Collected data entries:
◇ ◇ ◇ ◇ ◇ ◇ ◇

-- ==== Sys2Proof/Machine/Faults.lean ====
section
/-!
DEFINITION. Single-part faults and their recovery: Stones, Querns, Bin pages and rows, Store ways, bonds, the reference clock, the Miller's
watchdog, and the repair of a page from the twin (spec/01, R32 to R37; spec/08, R236 to R245; spec/15, R386 to R396, R403; R502).
-/

namespace Sys2Proof.Machine

/-! ### Querns and their physical units (R21, R159, R467 to R469) -/

/-- The number of a physical Quern: Stone × 34 + index (R470). -/
def physNo (n i : Nat) : Nat := n * 34 + i

/-- The units of a kind that the fuses or the defect list mark bad (R469, R470). -/
def markedUnits (s : State) (kind : Nat) : List Nat :=
  ((s.boot.fuses.filter (·.1 == kind)).map (·.2) ++ (s.boot.defects.filter (·.kind == kind)).map (·.location)).eraseDups

/-- Whether the fuses or the defect list mark a physical Quern bad (R469). -/
def markedQuern (s : State) (k : Nat) : Bool := (markedUnits s 1).contains k

/-- The enabled physical Querns of a Stone after a test: those that pass and that neither fuses, list nor running package exclude (R469). -/
def setPhys (n : Nat) (ok : List Bool) (s : State) : State := { s with boot := { s.boot with physOk := s.boot.physOk.set n ok } }

/-- A physical Quern is disabled and recorded (R392, R469, R470). -/
def disablePhys (n i source : Nat) (s : State) : State :=
  addDefect (setPhys n ((s.boot.physOk.getD n []).set i false) s) 0x01 source 0 (physNo n i) 0

/-- The logical Querns of a Stone mapped in order onto its enabled physical ones; none with fewer than 32 (R467, R468). -/
def mapQuerns (n : Nat) (s : State) : State :=
  let ok := okQuerns s n
  let other := s.boot.quernMap.filter (fun m => m.1 / 32 != n)
  let m := if ok.length < 32 then other
    else (List.range 32).foldl (fun t i => Tbl.set t (n * 32 + i) (physNo n (ok.getD i 0))) other
  { s with boot := { s.boot with quernMap := m } }

/-- A spare of a Stone: an enabled physical Quern that no logical number uses (R468). -/
def spareOf (s : State) (n : Nat) : Option Nat := (okQuerns s n).find? (fun i => !(s.boot.quernMap.any (fun m => m.2 == physNo n i)))

/-- A Quern is loaded after its power returned: the state of R159, with nothing in its arrays (assumption 10). -/
def loadQuern (s : State) (q : Nat) : State :=
  { s.setQuern q { loaded := true } with mem := Memory.clear s.mem (winBase q) 0x4000000 }

def stoneQuerns (n : Nat) : List Nat := (List.range 32).map (n * 32 + ·)

/-! ### Halts and rewinds of the Miller (R268, R388, R396) -/

def stoneCause (n : Nat) : Nat := 24 + n
def quernCause (q : Nat) : Nat := 64 + q
def clockCause : Nat := 32

/-- The contexts that a cause holds. -/
def heldBy (s : State) (cause : Nat) : List Nat := (s.mil.holds.filter (fun h => h.1 == cause)).map (·.2)

/-- A cause ends without a resume: its contexts stay HALTED. -/
def forgetCause (cause : Nat) (s : State) : State := { s with mil := { s.mil with holds := s.mil.holds.filter (fun h => h.1 != cause) } }

/-- The steps of a context's entries that are not final. -/
def openSteps (s : State) (c : Nat) : List Nat :=
  (((s.pool.filter (fun e => e.2.hopper / 2 == c && e.2.state != .granted)).map (fun e => e.2.step.toNat)) ++ (s.ctx c).steps.map (·.1)).eraseDups.filter
    (fun n => !((s.ctx c).isFinal n))

/-- The Miller's rewind of every step that is not final, in the backward-in Hopper or in both (R388, R396). -/
def rewindOpen (both : Bool) (s : State) (c : Nat) : State := (openSteps s c).foldl (fun s n => rewindStep c n both true s) s

/-- The end of a recovery: the contexts of a cause rewind and resume. -/
def recoverCause (both : Bool) (cause : Nat) (s : State) : State := releaseCause cause ((heldBy s cause).foldl (rewindOpen both) s)

/-! ### Stones (R386 to R391) -/

/-- A Stone is fenced, its moves are cancelled, and the contexts that name it halt (R36, R387, R388 step 1). -/
def fenceStone (n : Nat) (s : State) : State :=
  let s1 := (stoneCtxs s n).foldl (haltFor (stoneCause n)) (s.updStone n (fun x => { x with fenced := true, probesMissed := 0 }))
  (stoneQuerns n).foldl (fun s q => (cancelMoves s q).updQuern q (fun v => { v with fenced := true })) s1

/-- A Stone stops for a reason that its event names (R387, R388 step 1). -/
def stopStone (n : Nat) (why : List Nat) (s : State) : State :=
  if (s.stone n).fenced ∨ !(s.boot.stonesEn.getLsbD n) then s
  else overlapping false s (logEvent (fenceStone n s) evStoneReset scStone n why)

/-- The reply that a reset of the Stone waits for (R388, R494). -/
def answerStone (n status : Nat) (s : State) : State :=
  match Tbl.find? s.mil.awaitStone n with
  | none => s
  | some m => signedReply m (replyOf m 0x0034 status []) { s with mil := { s.mil with awaitStone := Tbl.erase s.mil.awaitStone n } }

/-- A degraded package leaves its pair (R391, R402). -/
def degradedLeaves (s : State) : State := if pairMode s then leavePair 1 s else s

/-- The Stone is disabled and the package is degraded; its contexts stay HALTED (R391). -/
def degradeStone (n source : Nat) (s : State) : State :=
  let s1 := { s with boot := { s.boot with
    stonesEn := s.boot.stonesEn &&& ~~~((1 : BitVec 4) <<< n), degraded := true, quernMap := s.boot.quernMap.filter (fun m => m.1 / 32 != n) } }
  let s2 := logEvent (addDefect s1 0x02 source 0 n 0) evDegrade scStone n []
  let s3 := (stoneQuerns n).foldl (fun s q => forgetCause (quernCause q) s) (forgetCause (stoneCause n) s2)
  degradedLeaves s3

/-- STONE_PROBE (R387): the eighth probe without an answer stops the Stone. -/
def execStoneProbe (n : Fin 4) (answered : Bool) (s : State) : Res :=
  whileClocked s (
    let x := s.stone n
    if !(s.boot.stonesEn.getLsbD n) ∨ x.fenced then .next s
    else if answered then .next (s.setStone n { x with probesMissed := 0 })
    else if x.probesMissed + 1 < 8 then .next (s.setStone n { x with probesMissed := x.probesMissed + 1 })
    else .next (stopStone n [] s))

/-- STONERESET (R388, R462, R493, R494): the reply comes with the end of the recovery. -/
def execStonereset (m : MilHdr) (stone : Fin 4) (s : State) : Res :=
  plainRequest m 0x0034 .operator false (fun s =>
    if !(s.boot.stonesEn.getLsbD stone) ∨ (Tbl.find? s.mil.awaitStone stone).isSome then .now s 3 []
    else
      let s1 := stopStone stone [] s
      .later { s1 with mil := { s1.mil with awaitStone := s1.mil.awaitStone.set stone m } }) s

/-- The union rule on a restarted Stone (R388 step 3, R469): a Quern that was enabled and now fails is recorded. -/
def restartUnion (n : Nat) (pass : List Bool) (s : State) : State :=
  (okQuerns s n).foldl (fun s i => if pass.getD i false then s else disablePhys n i 3 s) s

/-- STONE_RECOVERY (R388 steps 2 to 6, R391). -/
def execStoneRecovery (n : Fin 4) (o : RestartOutcome) (s : State) : Res :=
  whileClocked s (
    if !((s.stone n).fenced) then .next s
    else
      let s1 := if o.railUp then restartUnion n o.pass s else s
      if !o.railUp ∨ (okQuerns s1 n).length < 32 ∨ !o.loadOk then .next (answerStone n 3 (degradeStone n 3 s1))
      else
        let s2 := (stoneQuerns n).foldl loadQuern (mapQuerns n s1)
        let s3 := s2.updStone n (fun x => { x with fenced := false })
        let s4 := (stoneQuerns n).foldl (fun s q => recoverCause false (quernCause q) s) (recoverCause false (stoneCause n) s3)
        .next (answerStone n 0 (settle (wakeAllReds s4))))

/-! ### One Quern (R237, R387, R392) -/

/-- A Quern is fenced, its contexts halt and its moves are cancelled; its physical unit is recorded (R392 step 1). -/
def fenceQuern (q phys : Nat) (s : State) : State :=
  let s1 := (ctxsWith s (· == q)).foldl (haltFor (quernCause q)) (s.updQuern q (fun v => { v with fenced := true }))
    |> fun s => cancelMoves s q
  overlapping false s (disablePhys (q / 32) (phys % 34) 3 s1)
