/-- MLOAD's checks (R87, R88, R112, R193, R195): the plane that it fills. DESIGN CHOICE (assumption 110): code 0x18 is judged on the bytes
that the instruction reads. -/
def loadPlane (q : Nat) (i : Issue) (s : State) : Except Nat Plane := do
  let v := s.quern q
  let split := fld i 8 2
  let piece := fld i 10 2
  let trans := fld i 7 1 = 1
  let ps := xfld i 0 48
  needTop i 12
  need (xfld i 48 16 = 0) 0x20
  needPiece split piece
  let d ← needDesc v (fld i 0 6)
  need (pstrideOk d ps) 0x15
  let pc ← operandClass d.fmt split
  need (!trans || v.pmode = 0 || d.chase) 0x11
  need (trans || !(d.fmt.isBlock || split ≠ 0)) 0x12
  let n := modeEdge v.pmode
  let k := n * pc
  let parts := List.range (modeParts v.pmode)
  let ncols := min n (if trans then d.rows else d.cols)
  let kext := min k (if trans then d.cols else d.rows)
  need (parts.all (fun p =>
    let dp := d.part p ps
    rangesIn (if trans then dp.corner ncols kext else dp.corner kext ncols) (winBase q) (winBase q + wgbOff))) 0x18
  let rd := readByte s
  let col (dp : Desc) (j : Nat) : List El :=
    runEls split piece ((List.range kext).map (fun kk => if trans then dp.cell rd j kk else dp.cell rd kk j))
  .ok { split := BitVec.ofNat 2 split, piece := BitVec.ofNat 2 piece, tscale := d.tensorScale rd, perCell := pc,
        cols := parts.map (fun p => (List.range ncols).map (col (d.part p ps))) }

/-! ### The pass (R90 to R94) -/

/-- The signed integer and exponent of an element; specials count as zero (R101). -/
def El.num : El → Int × Int
  | .fin m e => (m, e)
  | .piece m e _ => (m, e)
  | _ => (0, 0)

/-- The sign of an element's unsplit value; 0 for a zero, none for a NaN. -/
def El.sgn : El → Option Int
  | .fin m _ => some (if m < 0 then -1 else if m = 0 then 0 else 1)
  | .piece _ _ g => some g
  | .inf s => some (if s then -1 else 1)
  | .nan => none

def El.isSpecial : El → Bool
  | .nan => true
  | .inf _ => true
  | _ => false

/-- What the products of one accumulator element hold of R56: a NaN operand, an infinity times zero, an infinity of each sign. -/
structure Specials where
  nan : Bool := false
  infZero : Bool := false
  pos : Bool := false
  neg : Bool := false
  deriving DecidableEq, Repr

/-- The product of a pair of operands joins what the products before it hold (R56). -/
def Specials.join (x : Specials) (a b : El) : Specials :=
  if a.isSpecial || b.isSpecial then
    match a.sgn, b.sgn with
    | some u, some v =>
      if u * v = 0 then { x with infZero := true }
      else if u * v < 0 then { x with neg := true } else { x with pos := true }
    | _, _ => { x with nan := true }
  else x

/-- The special value that the products give, if they give one, and whether its NaN is invalid: one from ∞ × 0 or from infinities of both
signs (R56, R94). -/
def Specials.value (x : Specials) : Option (El × Bool) :=
  let both := x.pos && x.neg
  if x.nan || x.infZero || both then some (.nan, x.infZero || both)
  else if x.pos || x.neg then some (.inf x.neg, false) else none

/-- The special value of an accumulator element in a pass, over its operands along K, in whatever order (R56). -/
def specialOf (a b : List El) : Option (El × Bool) := ((a.zip b).foldl (fun x p => x.join p.1 p.2) ({} : Specials)).value

/-- The exact sum of two scaled integers. -/
def addScaled (a b : Int × Int) : Int × Int :=
  if a.1 = 0 then b else if b.1 = 0 then a
  else
    let e := min a.2 b.2
    (a.1 * 2 ^ (a.2 - e).toNat + b.1 * 2 ^ (b.2 - e).toNat, e)

/-- The term of one cell: the sum of its products (R90). -/
def cellTerm (a b : List El) : Int × Int :=
  (a.zip b).foldl (fun t p => addScaled t (p.1.num.1 * p.2.num.1, p.1.num.2 + p.2.num.2)) (0, 0)

/-- The terms of a run of cells of `pc` elements each. -/
def cellTerms (pc : Nat) : Nat → List El → List El → List (Int × Int)
  | 0, _, _ => []
  | n + 1, a, b => cellTerm (a.take pc) (b.take pc) :: cellTerms pc n (a.drop pc) (b.drop pc)

/-- The sum of a group of terms: each is floored to the window below the largest exponent (R91). -/
def groupSum (ts : List (Int × Int)) : El :=
  let emax := ts.foldl (fun a t =>
    if t.1 = 0 then a
    else
      let e := log2Scaled t.1.natAbs t.2
      match a with
      | none => some e
      | some x => some (max x e)) (none : Option Int)
  match emax with
  | none => .fin 0 0
  | some em =>
    let lsb := em - 46
    let fl (t : Int × Int) : Int :=
      if t.2 ≥ lsb then t.1 * 2 ^ (t.2 - lsb).toNat else t.1 / 2 ^ (lsb - t.2).toNat
    .fin (ts.foldl (fun a t => a + fl t) 0) lsb

/-- The group sums of a column, in order g = 0, 1, … (R91, R94). -/
def groupSums : Nat → List (Int × Int) → List El
  | 0, _ => []
  | g + 1, ts => groupSum (ts.take 32) :: groupSums g (ts.drop 32)

/-- A list of elements extended with zeros to length k (R89). -/
def padEls (l : List El) (k : Nat) : List El := l.take k ++ List.replicate (k - l.length) (.fin 0 0)

/-- The value of a group sum. -/
def elVal : El → Val
  | .fin m e => .fin (decide (m < 0)) m.natAbs e
  | .piece m e _ => .fin (decide (m < 0)) m.natAbs e
  | .inf s => .inf s
  | .nan => qnan

/-- Adds a pass's group sums to the accumulator elements, each addition rounded once to FP32 (R94); a special value replaces the
element, raises invalid where R56 makes a NaN, and stands for the rest of the tile (R56). -/
def addSums (s : State) (q : Nat) (adds : List AccAdd) : State :=
  adds.foldl (fun s x =>
    let v := s.quern q
    if v.special.contains x.key then s
    else
      match x.sums with
      | .nan :: _ => { (s.setQuern q { v.raiseFl (if x.invalid then flInvalid else 0) with special := x.key :: v.special }) with
          mem := Memory.setAll s.mem (cellsAt x.key (leBytes 4 0x7FC00000)) }
      | .inf g :: _ => { (s.setQuern q { v with special := x.key :: v.special }) with
          mem := Memory.setAll s.mem (cellsAt x.key (leBytes 4 (fmt32.infBits g))) }
      | gs =>
        let acc := dec32 (BitVec.ofNat 32 (rdNat (fun a => Memory.get s.mem a) x.key 4))
        let (r, f) := gs.foldl (fun (a : Val × Fl) g => let (y, h) := add32 a.1 (elVal g); (y, a.2 ||| h)) (acc, 0)
        { (s.setQuern q (v.raiseFl (f &&& flOverflow))) with mem := Memory.setAll s.mem (cellsAt x.key (leBytes 4 (enc32 r))) }) s

/-- What a pass gives: its accumulator additions and the tensor-scale pair. -/
structure PassOut where
  adds : List AccAdd
  pair : W32 × W32
  deriving DecidableEq, Repr

/-- MPASS's checks and products (R82, R87 to R91, R96, R97, R112, R195, R196). -/
def passOf (q : Nat) (i : Issue) (s : State) : Except Nat PassOut := do
  let v := s.quern q
  let trans := fld i 7 1 = 1
  let pl := if fld i 6 1 = 0 then v.plane0 else v.plane1
  let split := fld i 8 2
  let mp := fld i 10 2
  let sp := fld i 12 2
  let m := fld i 14 9
  let off := fld i 23 8
  let ps := xfld i 0 48
  let n := modeEdge v.pmode
  needTop i 31
  need (xfld i 48 16 = 0) 0x20
  needPiece split mp
  needPiece split sp
  need (m ≠ 0 && m ≤ n && off + m ≤ n) 0x10
  let d ← needDesc v (fld i 0 6)
  need (pstrideOk d ps) 0x15
  let mc ← operandClass d.fmt split
  need (!trans || d.chase) 0x11
  need (!trans || !(d.fmt.isBlock || split ≠ 0)) 0x12
  need (split = pl.split.toNat && sp = pl.piece.toNat) 0x14
  let pc := if pl.perCell = 0 then mc else min mc pl.perCell
  let k := n * pc
  let rows := min m (if trans then d.cols else d.rows)
  let kext := min k (if trans then d.rows else d.cols)
  need ((List.range (modeParts v.pmode)).all (fun p =>
    let dp := d.part p ps
    rangesIn (if trans then dp.corner kext rows else dp.corner rows kext) (winBase q) (winBase q + wgbOff))) 0x18
  let rd := readByte s
  let pair := (d.tensorScale rd, pl.tscale)
  need (match v.scales with | none => true | some x => x == pair) 0x13
  let base := setBase q (v.epoch % 2)
  let els := (List.range (modeParts v.pmode)).flatMap (fun p =>
    let dp := d.part p ps
    let cols := if pl.perCell = 0 then List.replicate n [] else pl.cols.getD p []
    (List.range m).flatMap (fun r =>
      let a := padEls (runEls split mp ((List.range kext).map (fun c => if trans then dp.cell rd c r else dp.cell rd r c))) k
      ((List.range cols.length).zip cols).map (fun jc =>
        let b := padEls jc.2 k
        let key := base + (p * n * n + (off + r) * n + jc.1) * 4
        match specialOf a b with
        | some x => { key := key, sums := [x.1], invalid := x.2 }
        | none => { key := key, sums := groupSums (n / 32) (cellTerms pc n a b), invalid := false })))
  .ok { adds := els, pair := pair }

/-- Whether the set of an epoch is still to be written out for an earlier epoch (R105). -/
def Quern.setBusy (v : Quern) : Bool := v.drains.any (fun d => d.epoch % 2 == v.epoch % 2)

/-- A pass takes effect: its sums are added, or held until the set is free (R103 to R105). -/
def runPass (q : Nat) (o : PassOut) (s : State) : State :=
  let v := s.quern q
  let s1 := s.setQuern q { v with scales := (match v.scales with | none => some o.pair | x => x) }
  if v.setBusy then s1.updQuern q (fun w => { w with held := w.held ++ [⟨v.epoch, o.adds⟩] }) else addSums s1 q o.adds
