-- ==== Sys2Proof/Certificates/Slice0/Obligations.lean ====
section
/-!
DEFINITION. The statements about the package for the provers. A clause names the conditions under which a command acts, the state it
leads to and, where it matters, what that state leaves as it was.
-/

open Sys2Proof Sys2Proof.Machine

/-! ### The matrix array -/

/-- MCFG and MCLR (R83, R108, R195). A change of mode clears both planes and the set of the current epoch; the same mode changes nothing.
MCLR sets the set of the current epoch to zero and signals; while an earlier write-out still uses that set, it waits for the end of
the write-out with its signal, and discards the sums held for the epoch. Every byte outside the set stays. -/
def Obligations.MatrixModesAndClears : Prop :=
  ∀ (s : State) (q : Fin 128) (i : Issue), Memory.wf s.mem = true →
    (Starts s q .m .mcfg i → (s.quern q).drains = [] → i.ops >>> 2 = 0 → fld i 0 2 ≠ 3 →
      ∃ t, exec (.mcfg q i) s = .next (ended s t q .m i) ∧ (t.quern q).pmode = BitVec.ofNat 2 (fld i 0 2)
        ∧ ((s.quern q).pmode = BitVec.ofNat 2 (fld i 0 2) → t = begun s q i)
        ∧ ((s.quern q).pmode ≠ BitVec.ofNat 2 (fld i 0 2) →
            (t.quern q).plane0 = {} ∧ (t.quern q).plane1 = {}
              ∧ ∀ a, Memory.get t.mem a =
                  if setBase q ((s.quern q).epoch % 2) ≤ a ∧ a < setBase q ((s.quern q).epoch % 2) + 0x40000 then 0 else Memory.get s.mem a))
    ∧ (Starts s q .m .mclr i → i.ops = 0 →
      ∃ t, exec (.mclr q i) s = .next (if (s.quern q).setBusy = true then advance t q .m else ended s t q .m i)
        ∧ (t.quern q).clears = (if (s.quern q).setBusy = true then (s.quern q).clears
              ++ [⟨(s.quern q).epoch, ((s.quern q).stream .m).pos, i.sen, i.stok.toNat⟩] else (s.quern q).clears)
        ∧ (t.quern q).held = (s.quern q).held.filter (fun h => h.epoch ≠ (s.quern q).epoch)
        ∧ ∀ a, Memory.get t.mem a =
            if (s.quern q).setBusy = false ∧ setBase q ((s.quern q).epoch % 2) ≤ a ∧ a < setBase q ((s.quern q).epoch % 2) + 0x40000 then 0
            else Memory.get s.mem a)

/-- MLOAD and MPASS (R84, R94, R103, R105, R196). MLOAD fills the plane that its word names and changes no byte. MPASS takes the
tensor scales of the first pass of its epoch; its sums wait while the set is still to be written out, and otherwise change only the
accumulator elements that they name. -/
def Obligations.MatrixLoadsAndPasses : Prop :=
  ∀ (s : State) (q : Fin 128) (i : Issue), Memory.wf s.mem = true →
    (∀ p, Starts s q .m .mload i → loadPlane q i (begun s q i) = .ok p →
      ∃ t, exec (.mload q i) s = .next (ended s t q .m i) ∧ t.mem = s.mem
        ∧ (t.quern q).plane0 = (if fld i 6 1 = 0 then p else (s.quern q).plane0)
        ∧ (t.quern q).plane1 = (if fld i 6 1 = 0 then (s.quern q).plane1 else p))
    ∧ (∀ o, Starts s q .m .mpass i → passOf q i (begun s q i) = .ok o →
      ∃ t, exec (.mpass q i) s = .next (ended s t q .m i)
        ∧ (t.quern q).scales = some ((s.quern q).scales.getD o.pair)
        ∧ ((s.quern q).setBusy = true → t.mem = s.mem ∧ (t.quern q).held = (s.quern q).held ++ [⟨(s.quern q).epoch, o.adds⟩])
        ∧ ((s.quern q).setBusy = false → ∀ a, (∀ x ∈ o.adds, a < x.key ∨ x.key + 4 ≤ a) → Memory.get t.mem a = Memory.get s.mem a))

/-- MDRAIN and its write-out (R103, R104, R106, R107, R110, R156). MDRAIN closes the epoch: the next one has no tensor scales, and the drain
queues with the closed epoch's number and scales; no byte changes yet and no signal is given. The write-out waits on a fenced Quern and,
into the weight-gradient buffer, for the ordinals before its own; a lower ordinal than the counter's is discarded and counted; otherwise it
writes what R106 and R107 give and the set is cleared. -/
def Obligations.MatrixDrainsAndWritesOut : Prop :=
  ∀ (s : State) (q : Fin 128),
    (∀ (i : Issue) (d : Drain), Starts s q .m .mdrain i → drainOf q i (begun s q i) = .ok d →
      d.epoch = (s.quern q).epoch ∧ d.scales = (s.quern q).scales
        ∧ ∃ t, exec (.mdrain q i) s = .next (advance t q .m) ∧ t.mem = s.mem ∧ (t.quern q).epoch = (s.quern q).epoch + 1
          ∧ (t.quern q).scales = none ∧ (t.quern q).drains = (s.quern q).drains ++ [d])
    ∧ (∀ (dr : Drain) (rest : List Drain), (s.quern q).drains = dr :: rest →
        ((s.quern q).fenced = true ∨ (fld dr.issue 6 1 = 1 ∧ (s.quern q).wgo.getD (fld dr.issue 12 2) 0 < dr.ordinal) →
          exec (.mdrainWriteOut q) s = .next s)
        ∧ (s.board.haltedByClock = false → (s.quern q).fenced = false → fld dr.issue 6 1 = 1 → dr.ordinal < (s.quern q).wgo.getD (fld dr.issue 12 2) 0 →
          exec (.mdrainWriteOut q) s = .next (endWriteOut (countDuplicate s q) q dr false))
        ∧ (∀ d, s.board.haltedByClock = false → (s.quern q).fenced = false → descOf dr.desc = some d →
            (fld dr.issue 6 1 = 1 → dr.ordinal = (s.quern q).wgo.getD (fld dr.issue 12 2) 0) →
          ∃ t, exec (.mdrainWriteOut q) s = .next (endWriteOut t q dr (fld dr.issue 6 1 = 1 && fld dr.issue 14 1 = 1))
            ∧ t.mem = Memory.setAll s.mem (writeOutRes s q dr d).bytes ∧ (t.quern q).drains = (s.quern q).drains))

/-- Group truncation (R91, R92). For at most 32 terms whose largest exponent is emax, the group adder's sum G is the exact sum of the terms
floored to multiples of 2^(emax − 46); it never exceeds the exact sum of the terms, falls short of it by less than 2^(emax − 41), and fits
the 53-bit adder. A group without a non-zero term has the sum zero. -/
def Obligations.GroupTruncation : Prop :=
  ∀ (ts : List (Int × Int)), ts.length ≤ 32 →
    ((∀ t ∈ ts, t.1 = 0) → groupSum ts = .fin 0 0)
    ∧ (∀ emax : Int, (∃ t ∈ ts, t.1 ≠ 0 ∧ log2Scaled t.1.natAbs t.2 = emax) → (∀ t ∈ ts, t.1 ≠ 0 → log2Scaled t.1.natAbs t.2 ≤ emax) →
      ∃ g : Int, groupSum ts = .fin g (emax - 46)
        ∧ termVal (g, emax - 46) = (ts.map (fun t => termVal ((termVal t / 2 ^ (emax - 46)).floor, emax - 46))).sum
        ∧ 0 ≤ (ts.map termVal).sum - termVal (g, emax - 46) ∧ (ts.map termVal).sum - termVal (g, emax - 46) < 2 ^ (emax - 41)
        ∧ -(2 ^ 52) ≤ g ∧ g < 2 ^ 52)

/-! ### The vector unit -/

/-- VADD, VMUL, VMAX, VMIN and VFMA (R75, R116, R117, R200, R202) and VEXP, VLOG, VRCP and VRSQ (R130 to R132, R201) in every organisation and
format: each element of the first five is the exact result rounded once to the computation format, each of the others the FP32 result of
its function, converted into the destination; the cursors of the named slots move on. -/
def Obligations.VectorArithmetic : Prop :=
  ArithRuns .vadd .vadd vaOp (fun i => !(vaOp i).opbit && decide ((vaOp i).subop = 0)) (fun o => [o.a, o.b]) (op2 addV)
    ∧ ArithRuns .vmul .vmul vaOp (fun i => !(vaOp i).opbit && decide ((vaOp i).subop = 0)) (fun o => [o.a, o.b]) (op2 (fun _ a b => mulV a b))
    ∧ ArithRuns .vmax .vmax vaOp (fun i => !(vaOp i).opbit && decide ((vaOp i).subop = 0)) (fun o => [o.a, o.b]) (op2 (fun _ a b => maxV a b))
    ∧ ArithRuns .vmin .vmin vaOp (fun i => !(vaOp i).opbit && decide ((vaOp i).subop = 0)) (fun o => [o.a, o.b]) (op2 (fun _ a b => minV a b))
    ∧ ArithRuns .vfma .vfma vbOp (fun i => decide (fld i 0 7 = 0 ∧ xfld i 35 16 = 0 ∧ xfld i 32 2 = 0)) (fun o => [o.a, o.b, o.c]) (op3 fmaV)
    ∧ SpecialRuns .vexp .vexp true (fun o x => vexpV o.opbit (vexpK o) x) ∧ SpecialRuns .vlog .vlog true (fun o x => logV o.opbit x)
    ∧ SpecialRuns .vrcp .vrcp false (fun _ x => rcpV x) ∧ SpecialRuns .vrsq .vrsq false (fun _ x => rsqV x)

◇ ◇ ◇ ◇ ◇ ◇ ◇

Description of the task: If a line above holds "lean", count it; say how many such lines there are and nothing else.

Solution to this task: 2